The whole train of thought upset his stomach, as if the encounter on the steps wasn’t enough. But the dust around the Ajuri arrival settled in a round of courtesies and sips of tea, never mind the rural Ajuri were themselves a wild card—bringing in a collection of somewhat lower-level Guild that weren’t necessarily as well known to the aiji’s men, or to other staffs. They got in. It would have been a major incident, if Ismini and his men had not let Ajuri in to protect their lord—but bet that they were asking questions out there, and sending runners out to ask among those who might have connections to the Ajuri.
Meanwhile, in the general easing of courtly tensions, at least, Tatiseigi began, inanely enough, to propose a formal supper—trying to put a patch on the fact that, no, the house didn?
??t have any suitable room for the Ajuri, who were going to have to lodge downstairs in what Tatiseigi extravagantly called the Pearl Room, which one understood would be cleared of records and desks and provided with beds. The Ajuri were not happy. And Tabini meanwhile took the chance to request a special buffet for the staffs, allowing the individual bodyguards the chance to eat on duty and discuss, discussion which would never do at table, oh, no, never, ever discuss business at a proper table, even when the lawn was full of impromptu militia…but most of all, find out what the Ajuri had brought in, and try to resurrect some of the knowledge which had died with Tabini’s original head of staff, investigating, too, the connections the Atageini might know about—since the marriage that had produced Lady Damiri herself, under this roof.
Meanwhile Tatiseigi rattled on, went on to propose the menu, God help them, in meticulous detail, and to recommend a special game delicacy of the region, with a glowing description of the pepper sauce.
Bren laced his hands together across his middle and tried to look appreciative and relaxed instead of grim, desperate, and increasingly anxious about the proceedings—an attack of human nerves, he said to himself, and meanwhile he knew Tatiseigi himself was no doddering fool, and that this performance was purposeful. The dinner in question was going to be one of those formal affairs where meaning ran under every syllable, and where, granted no one was poisoned at the table, atevi felt one another’s intentions out. But he himself wasn’t up to it. He didn’t want to attend a formal supper with the Ajuri. He didn’t want to sit there eating custard and sauce and wondering what was going on in the woodwork, while staffs were just as energetically trying to parse loyalties and connections running back decades if not centuries.
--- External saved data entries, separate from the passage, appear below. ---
theorem execFetch_keeps {b : Bool} {s0 s u : State} {x1 : TaskRef} {x2 : Env} (h : Keeps b s0 s)
    (e : execFetch x1 x2 s = .next u) : Keeps b s0 u := by
  unfold execFetch at e
  (injection e with e; subst e)
  all_goals
    repeat' first
      | (with_reducible first | assumption | intro _ | apply runWait_keeps | apply fetchBody_keeps |
                              apply keeps_ite | apply keeps_foldl | apply runKeeps_pure | apply runKeeps_getS | apply
                              runKeeps_bind | apply runKeeps_ite | apply runKeeps_foldlM | apply runAt_set | apply
                              runAt_set_end | apply runAt_ite)
      | (with_reducible refine keeps_run ?_ (by with_reducible assumption) ?_)
      | split
      | dsimp only
      | (with_reducible first | apply keeps_mk | apply keeps_audit | apply keeps_fabric)
      | (with_reducible apply runAt_of)

theorem execColWindowOpen_keeps {b : Bool} {s0 s u : State} {x1 : TaskRef} (h : Keeps b s0 s)
    (e : execColWindowOpen x1 s = .next u) : Keeps b s0 u := by
  unfold execColWindowOpen at e
  (injection e with e; subst e)
  all_goals
    repeat' first
      | (with_reducible first | assumption | intro _ | apply colWindowOpen_keeps | apply keeps_ite | apply keeps_foldl)
      | split
      | dsimp only
      | (with_reducible first | apply keeps_mk | apply keeps_audit | apply keeps_fabric)

theorem execCopy_keeps {b : Bool} {s0 s u : State} {x1 : TaskRef} {x2 : Env} (h : Keeps b s0 s)
    (e : execCopy x1 x2 s = .next u) : Keeps b s0 u := by
  unfold execCopy at e
  (injection e with e; subst e)
  all_goals
    repeat' first
      | (with_reducible first | assumption | intro _ | apply runTask_keeps | apply copyBody_keeps |
                              apply keeps_ite | apply keeps_foldl | apply runKeeps_pure | apply runKeeps_getS | apply
                              runKeeps_bind | apply runKeeps_ite | apply runKeeps_foldlM | apply runAt_set | apply
                              runAt_set_end | apply runAt_ite)
      | (with_reducible refine keeps_run ?_ (by with_reducible assumption) ?_)
      | split
      | dsimp only
      | (with_reducible first | apply keeps_mk | apply keeps_audit | apply keeps_fabric)
      | (with_reducible apply runAt_of)

theorem execEvent_keeps {b : Bool} {s0 s u : State} {x1 : TaskRef} (h : Keeps b s0 s)
    (e : execEvent x1 s = .next u) : Keeps b s0 u := by
  unfold execEvent at e
  (injection e with e; subst e)
  all_goals
    repeat' first
      | (with_reducible first | assumption | intro _ | apply runTask_keeps | apply eventBody_keeps |
                              apply keeps_ite | apply keeps_foldl | apply runKeeps_pure | apply runKeeps_getS | apply
                              runKeeps_bind | apply runKeeps_ite | apply runKeeps_foldlM | apply runAt_set | apply
                              runAt_set_end | apply runAt_ite)
      | (with_reducible refine keeps_run ?_ (by with_reducible assumption) ?_)
      | split
      | dsimp only
      | (with_reducible first | apply keeps_mk | apply keeps_audit | apply keeps_fabric)
      | (with_reducible apply runAt_of)

theorem execWaitCounter_keeps {b : Bool} {s0 s u : State} {x1 : TaskRef} (h : Keeps b s0 s)
    (e : execWaitCounter x1 s = .next u) : Keeps b s0 u := by
  unfold execWaitCounter at e
  (repeat' split at e) <;> (injection e with e; subst e)
  all_goals
    repeat' first
      | (with_reducible first | assumption | intro _ | apply runTask_keeps | apply waitBody_keeps |
                              apply keeps_ite | apply keeps_foldl | apply runKeeps_pure | apply runKeeps_getS | apply
                              runKeeps_bind | apply runKeeps_ite | apply runKeeps_foldlM | apply runAt_set | apply
                              runAt_set_end | apply runAt_ite)
      | (with_reducible refine keeps_run ?_ (by with_reducible assumption) ?_)
      | split
      | dsimp only
      | (with_reducible first | apply keeps_mk | apply keeps_audit | apply keeps_fabric)
      | (with_reducible apply runAt_of)

theorem execWaitTimeout_keeps {b : Bool} {s0 s u : State} {x1 : TaskRef} (h : Keeps b s0 s)
    (e : execWaitTimeout x1 s = .next u) : Keeps b s0 u := by
  unfold execWaitTimeout at e
  (repeat' split at e) <;> (injection e with e; subst e)
  all_goals
    repeat' first
      | (with_reducible first | assumption | intro _ | apply runTask_keeps | apply waitBody_keeps |
                              apply keeps_ite | apply keeps_foldl | apply runKeeps_pure | apply runKeeps_getS | apply
                              runKeeps_bind | apply runKeeps_ite | apply runKeeps_foldlM | apply runAt_set | apply
                              runAt_set_end | apply runAt_ite)
      | (with_reducible refine keeps_run ?_ (by with_reducible assumption) ?_)
      | split
      | dsimp only
      | (with_reducible first | apply keeps_mk | apply keeps_audit | apply keeps_fabric)
      | (with_reducible apply runAt_of)

theorem execWaitTime_keeps {b : Bool} {s0 s u : State} {x1 : TaskRef} (h : Keeps b s0 s)
    (e : execWaitTime x1 s = .next u) : Keeps b s0 u := by
  unfold execWaitTime at e
  (repeat' split at e) <;> (injection e with e; subst e)
  all_goals
    repeat' first
      | (with_reducible first | assumption | intro _ | apply runTask_keeps | apply waitBody_keeps |
                              apply keeps_ite | apply keeps_foldl | apply runKeeps_pure | apply runKeeps_getS | apply
                              runKeeps_bind | apply runKeeps_ite | apply runKeeps_foldlM | apply runAt_set | apply
                              runAt_set_end | apply runAt_ite)
      | (with_reducible refine keeps_run ?_ (by with_reducible assumption) ?_)
      | split
      | dsimp only
      | (with_reducible first | apply keeps_mk | apply keeps_audit | apply keeps_fabric)
      | (with_reducible apply runAt_of)

/-! ### Machine/Segments.lean -/

theorem takeSegment_keeps {b : Bool} {s0 s : State} (x1 : Nat) (x2 : Nat) (h : Keeps b s0 s) :
    Keeps b s0 (takeSegment x1 x2 s) := by
  unfold takeSegment
  repeat' first
    | (with_reducible first | assumption | intro _ | apply ringError_keeps | apply consume_keeps |
                            apply State_setRing_keeps | apply keeps_ite | apply keeps_foldl)
    | split
    | dsimp only
    | (with_reducible first | apply keeps_mk | apply keeps_audit | apply keeps_fabric)

theorem takeNop_keeps {b : Bool} {s0 s : State} (x1 : Nat) (x2 : Nat) (h : Keeps b s0 s) :
    Keeps b s0 (takeNop x1 x2 s) := by
  unfold takeNop
  repeat' first
    | (with_reducible first | assumption | intro _ | apply ringError_keeps | apply consume_keeps |
                            apply keeps_ite | apply keeps_foldl)
    | split
    | dsimp only
    | (with_reducible first | apply keeps_mk | apply keeps_audit | apply keeps_fabric)

theorem fetchBlock_keeps {b : Bool} {s0 s u : State} {x : Except ReadOut Bytes} {x1 : Env} {x2 : Nat} {x3 : Nat} {x4 :
    Nat} (h : Keeps b s0 s)
    (e : fetchBlock x1 x2 x3 x4 s = (x, u)) : Keeps b s0 u := by
  unfold fetchBlock at e
  (repeat' split at e) <;> (first | cases e | skip)
  all_goals
    repeat' first
      | (with_reducible first | assumption | intro _ | apply keeps_ite | apply keeps_foldl)
      | (with_reducible refine fetchVa_keeps ?_ (by with_reducible assumption))
      | split
      | dsimp only
      | (with_reducible first | apply keeps_mk | apply keeps_audit | apply keeps_fabric)

theorem readBlock_keeps {b : Bool} {s0 s u : State} {x : Except ReadOut Bytes} {x1 : Env} {x2 : Nat} {x3 : Nat} {x4 :
    Desc} (h : Keeps b s0 s)
    (e : readBlock x1 x2 x3 x4 s = (x, u)) : Keeps b s0 u := by
  unfold readBlock at e
  try dsimp only at e
  (repeat' split at e) <;> (first | cases e | skip)
  all_goals
    repeat' first
      | (with_reducible first | assumption | intro _ | apply keeps_ite | apply keeps_foldl)
      | (with_reducible refine fetchBlock_keeps ?_ (by with_reducible assumption))
      | split
      | dsimp only
      | (with_reducible first | apply keeps_mk | apply keeps_audit | apply keeps_fabric)

theorem readBlocks_keeps {b : Bool} {s0 s u : State} {x : ReadOut} {x1 : Env} {x2 x3 : Nat} {x4 : List Bytes} (h : Keeps b s0 s)
    (e : readBlocks x1 x2 x3 x4 s = (x, u)) : Keeps b s0 u := by
  induction x4 generalizing s x u with
  | nil => cases e; exact h
  | cons y t ih =>
    unfold readBlocks at e
    split at e
    · cases e; exact readBlock_keeps h (by assumption)
    · have h1 := readBlock_keeps h (by assumption)
      split at e <;> (cases e; exact ih h1 (by assumption))

theorem readLines_keeps {b : Bool} {s0 s u : State} {x : Except ReadOut (List Bytes)} {x1 : Env} {x2 : Nat} {x3 :
    SegDesc} {x4 : List Bytes} (h : Keeps b s0 s)
    (e : readLines x1 x2 x3 x4 s = (x, u)) : Keeps b s0 u := by
  unfold readLines at e
  (repeat' split at e) <;> (first | cases e | skip)
  all_goals
    repeat' first
      | (with_reducible first | assumption | intro _ | apply violation_keeps | apply keeps_ite | apply keeps_foldl)
      | (with_reducible refine fetchBlock_keeps ?_ (by with_reducible assumption))
      | split
      | dsimp only
      | (with_reducible first | apply keeps_mk | apply keeps_audit | apply keeps_fabric)

theorem readTable_keeps {b : Bool} {s0 s u : State} {x : ReadOut} {x1 : Env} {x2 : Nat} {x3 : SegDesc} {x4 : List Bytes}
    (h : Keeps b s0 s)
    (e : readTable x1 x2 x3 x4 s = (x, u)) : Keeps b s0 u := by
  unfold readTable at e
  (repeat' split at e) <;> (first | cases e | skip)
  all_goals
    repeat' first
      | (with_reducible first | assumption | intro _ | apply keeps_ite | apply keeps_foldl)
      | (with_reducible refine readLines_keeps ?_ (by with_reducible assumption))
      | (with_reducible refine readBlocks_keeps ?_ (by with_reducible assumption))
      | split
      | dsimp only
      | (with_reducible first | apply keeps_mk | apply keeps_audit | apply keeps_fabric)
Most of all he wanted, dammit, just five short minutes, in all this expenditure of valuable time, one short chance to talk to Tabini privately for a single interview outside this carefully monitored gathering. He wanted to turn in the report he had risked his life developing, and he thought he deserved that chance…never mind Ilisidi’s staff had doubtless done their briefing, not an unfavorable one, he was sure, and never mind his own report, coming from a human mind when all was said and done, had probably become superfluous in the press of time and threat, at least in Tabini’s estimation. Tabini probably thought it a headache he didn’t need at this point, raising questions he wasn’t ready to deal with—but it wasn’t, dammit, superfluous. He wasn’t sure by any means that Ilisidi would have covered all the essentials the way he would have wanted: He wanted the t’s crossed and the i’s dotted with Tabini, he had spent two years picking his words carefully, choosing very precise ways he wanted to set out certain facts of the outside universe to Tabini, and dammit, he was going to have that report riding his mind and weighing down his conscience until he could offload it and say he had done his best.